2026-03-27T21:02:47.962Z In(182) vmkernel: cpu19:2097635)VSCSI: 3772: handle 9356242661154838(GID:8214)(vscsi0:1):processing reset for handle ... state 1381192706
2026-03-27T21:02:47.962Z In(182) vmkernel: cpu19:2097635)VSCSI: 3772: handle 9356341441208332(GID:8204)(vscsi0:0):processing reset for handle ... state 1381192706
2026-03-27T21:02:47.962Z In(182) vmkernel: cpu19:2097635)VSCSI: 3879: handle 9356341441208332(GID:8204)(vscsi0:0):Reset [Retries: 1/0] from (vmm0:vmname)

- Host Heartbeat (HBX) timeouts on seemingly unrelated datastores:
  HBX: 3089: 'DATASTORE_NAME': HB at offset ... - Waiting for timed out HB
- Mailbox timeout (0x20004a01) due to buffer exhaustion (0x218)

2026-03-27T20:59:03.586Z Wa(180) vmkwarning: cpu50:2097919)WARNING: lpfc : vmhba2 lpfc_sli4_eratt_read:8275: 2885 Port Status Event: port status reg 0x81800000, port smphr reg 0xc000, error 1=0x20004a01, error 2=0x218

Environment

VMware vSphere ESXi 8.x
VMware vSphere ESX 9.x

Cause

This issue is caused by a Fibre Channel "Port Flapping" resulting from a degraded SFP transceiver on the fabric switch.

Unlike a "Hard Failure" (where the link goes down), a degraded SFP may maintain physical synchronization (laser-active) while intermittently corrupting or dropping Fibre Channel frames.
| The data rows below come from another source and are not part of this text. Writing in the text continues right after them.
/-! ## Reset (spec/10_state.md R37) -/

/-- R37: every register in the reset state, after the reset input and after SRST, which both always run; OUT is empty
for a model that starts at reset; and what the cells of SB hold then can never be seen. -/
def Obligations.ResetValues : Prop :=
  (∀ r : State, r = State.reset ∨ (∃ (s : State) (rest : List Input), s.inputs = .reset :: rest ∧ step s = .next r) ∨
      (∃ s : State, exec .srst s = .next r) →
    r.chk = 1 ∧ r.acc = 0 ∧ r.bits = 0 ∧ r.fromBits = 8 ∧ r.toBits = 5 ∧ r.pad = true ∧ r.rpe = false ∧ r.len = 0 ∧
    r.np = false ∧ r.low = false ∧ r.upp = false) ∧
  (∀ (s : State) (rest : List Input), s.inputs = .reset :: rest → ∃ r, step s = .next r) ∧
  (∀ s : State, ∃ r, exec .srst s = .next r) ∧
  State.reset.out = [] ∧
  (∀ (m : Memory) (is : List Instr), (∀ i ∈ is, WellFormed i = true) →
    ∃ t t' : State, execAll is State.reset = .next t ∧ execAll is { State.reset with sb := m } = .next t' ∧
      t'.sent = t.sent)

/-- The invariants below hold at reset. -/
def Obligations.ResetStateIsLegal : Prop :=
  State.reset.Inv ∧ State.reset.StringWritten ∧ State.reset.FlagsTell

/-! ## What every step keeps -/

/-- R38 (marked [derived] by the spec): the register ranges, and the one form of the string buffer. -/
def Obligations.EveryStepKeepsTheStateLegal : Prop :=
  ∀ s t : State, s.Inv → step s = .next t → t.Inv

/-- R31, R164 (marked [derived]): every cell of the string has been written, and the sticky flags describe the
string. -/
def Obligations.EveryStepKeepsTheStringFacts : Prop :=
  ∀ s t : State, s.Inv → s.StringWritten → s.FlagsTell → step s = .next t → t.StringWritten ∧ t.FlagsTell

/-- R208: from a legal state no command and no word hangs, faults or is refused. -/
def Obligations.NoLegalStateStops : Prop :=
  (∀ s : State, s.Inv → ∃ t, step s = .next t) ∧
  (∀ (i : Instr) (s : State), s.RegsLegal → ∃ t, exec i s = .next t)

/-- R35, R34, R241: a command word, legal or not, is consumed and gives at most 91 beats and then exactly one response,
after everything sent before; and no command reads what was sent. -/
def Obligations.EveryCommandAnswersOnceAfterItsBeats : Prop :=
  ∀ (s t : State) (w : CmdWord) (rest : List Input), s.inputs = .command w :: rest → step s = .next t →
    t.inputs = rest ∧
    (∃ (bs : List Beat) (status : Status) (value : Value), bs.length ≤ 91 ∧
      t.sent = s.sent ++ bs.map Output.beat ++ [.response ⟨status, value⟩]) ∧
    ∀ before : List Output,
      step { s with sent := before } = .next { t with sent := before ++ t.sent.drop s.sent.length }

/-- R34's table: which commands emit which beats, and the range of their data. -/
def Obligations.BeatsComeFromTheirCommandsInRange : Prop :=
  ∀ (i : Instr) (s t : State), exec i s = .next t → ∀ b : Beat, .beat b ∈ t.sent.drop s.sent.length →
    (b.tag = .char → i = .enchrp ∨ (∃ x, i = .encsym x) ∨ i = .encfin ∨ i = .decode) ∧
    (b.tag = .sym → i = .decode ∧ b.data.toNat < 32) ∧
    (b.tag = .rpv → ((∃ c, i = .rppush c) ∨ i = .rpend) ∧ b.data.toNat < 2 ^ s.toBits.toNat)

/-- R205, R202, R201: for each status that is not OK, which command gives it, exactly what has changed, and that no
beat was emitted; and an illegal word changes nothing. -/
def Obligations.FailedCommandsChangeOnlyWhatR205Says : Prop :=
  (∀ (i : Instr) (s t : State) (o : List Output) (status : Status) (value : Value), exec i s = .next t →
    t.sent = s.sent ++ o ++ [.response ⟨status, value⟩] → status ≠ .ok →
    match i with
    | .sbput c => status = .eOverflow ∧
        t = { s with len := 91, np := s.np || decide (c.toNat < 33 ∨ 126 < c.toNat),
                     low := s.low || decide (0x61 ≤ c.toNat ∧ c.toNat ≤ 0x7A),
                     upp := s.upp || decide (0x41 ≤ c.toNat ∧ c.toNat ≤ 0x5A) }.answers [] status 91
    | .pmhrp => status = .eOverflow ∧ t = s.answers [] status 0
    | .enchrp => status = .eOverflow ∧ t = s.answers [] status 0
    | .cxdec _ => status = .eCharset ∧ t = s.answers [] status 0
    | .rppush _ => status = .eWidth ∧ t = { s with rpe := true }.answers [] status 0
    | .rpend => (status = .eWidth ∨ status = .ePadding) ∧
        t = { s with acc := 0, bits := 0, rpe := false }.answers [] status 0
    | .decode =>
        (status = .eChecksum ∧ ∃ pos, lastSep s.string = some pos ∧
          t = { s with chk := polymod (expand ((s.string.take pos).map lower) ++
                  (((s.string.drop (pos + 1)).map lower).filterMap charDec).map zext30) }.answers [] status 0) ∨
        ((status = .eCharset ∨ status = .eMixedCase ∨ status = .eSeparator ∨ status = .eLength) ∧
          t = s.answers [] status 0)
    | _ => False) ∧
  (∀ (s : State) (w : CmdWord) (rest : List Input) (e : Illegal), s.inputs = .command w :: rest →
    decode w = .error e → step s = .next ({ s with inputs := rest }.answers [] .eIllegal 0))

/-- The three faults of the model are raised exactly where a rule's computation has no meaning: LEN above 91 or TO at 0
is outside the range R20 gives the register, and BITS above TO is what R38 excludes (`BITS < TO`), each register's own
range allowing it.  No command is refused.  (The faults are the model's, log entry 5.) -/
def Obligations.FaultsAreRaisedExactlyOutsideTheRanges : Prop :=
  ∀ (i : Instr) (s : State),
    (∀ f : Fault, exec i s = .fault f ↔
      (f = .noSuchCell ∧ 91 < s.len.toNat ∧
        (i = .pmhrp ∨ i = .enchrp ∨ (i = .decode ∧ s.np = false ∧ (s.low && s.upp) = false))) ∨
      (f = .zeroWidth ∧ s.toBits = 0 ∧ s.rpe = false ∧ ∃ c : Byte, i = .rppush c ∧ c.toNat < 2 ^ s.fromBits.toNat) ∨
      (f = .negativeShift ∧ s.toBits.toNat < s.bits.toNat ∧ s.rpe = false ∧ i = .rpend)) ∧
    (∀ r : Refusal, exec i s ≠ .refused r)

/-- R31, R117, I2, I3: the cells of SB past the string, the stale bits of ACC and everything sent before never change
what the block does: states that differ only there answer alike and stay alike. -/
def Obligations.AlikeStatesAnswerAlike : Prop :=
  ∀ s s' t : State, s.RegsLegal → s.Alike s' → step s = .next t →
    ∃ (t' : State) (o : List Output), step s' = .next t' ∧ t.sent = s.sent ++ o ∧ t'.sent = s'.sent ++ o ∧ t.Alike t'

/-! ## The string buffer and system commands (spec/43_buffer_system.md) -/

/-- R161, whole. -/
def Obligations.SbclrEmptiesTheBuffer : Prop :=
  decode 0b0001000000000000 = .ok .sbclr ∧
  ∀ s : State, exec .sbclr s =
    .next ({ s with len := 0, np := false, low := false, upp := false }.answers [] .ok 0)

/-- R163: the state SRST leaves, and that from then on the block does what it does after reset. -/
def Obligations.SrstActsAsReset : Prop :=
  decode 0b0000000100000000 = .ok .srst ∧
  (∀ s : State, exec .srst s =
    .next ({ s with chk := 1, acc := 0, bits := 0, fromBits := 8, toBits := 5, pad := true, rpe := false, len := 0,
                    np := false, low := false, upp := false }.answers [] .ok 0)) ∧
  (∀ (s : State) (is : List Instr), (∀ i ∈ is, WellFormed i = true) →
    ∃ u t t' : State, exec .srst s = .next u ∧ execAll is u = .next t' ∧ execAll is State.reset = .next t ∧
      t'.sent = u.sent ++ t.sent)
This creates a catastrophic condition for the ESXi storage stack:

NMP Inability to Failover: Because the physical link state remains "Up," the Native Multipathing Plugin (NMP) does not mark the path as "Dead."
The Abort Rule: Per T10 SCSI standards, ESXi cannot retry a timed-out I/O on a healthy path until it receives an "Abort Successful" confirmation from the array on the original path.
HBA Queue Exhaustion: Since the degraded SFP drops the "Abort Request" frames, the host's HBA hardware buffers become permanently occupied by pending aborts.
Noisy Neighbor Impact: Once the HBA's hardware queues are 100% saturated, the HBA cannot process I/O for any storage array, including healthy targets sharing the same physical HBA.

Resolution

Involving the SAN vendor for the further investigation is necessary

Zoning Hygiene: Unmask and unzone any LUNs not actively in use. ESXi periodically probes all presented LUNs (SCSI Inquiry 0x12); removing unused LUNs reduces the background "noise" that can trigger queue exhaustion during fabric instability.
Fabric Monitoring: Configure the FC switch fabric to utilize Port Guard or similar features that automatically disable ports exceeding defined CRC/Encoding error thresholds.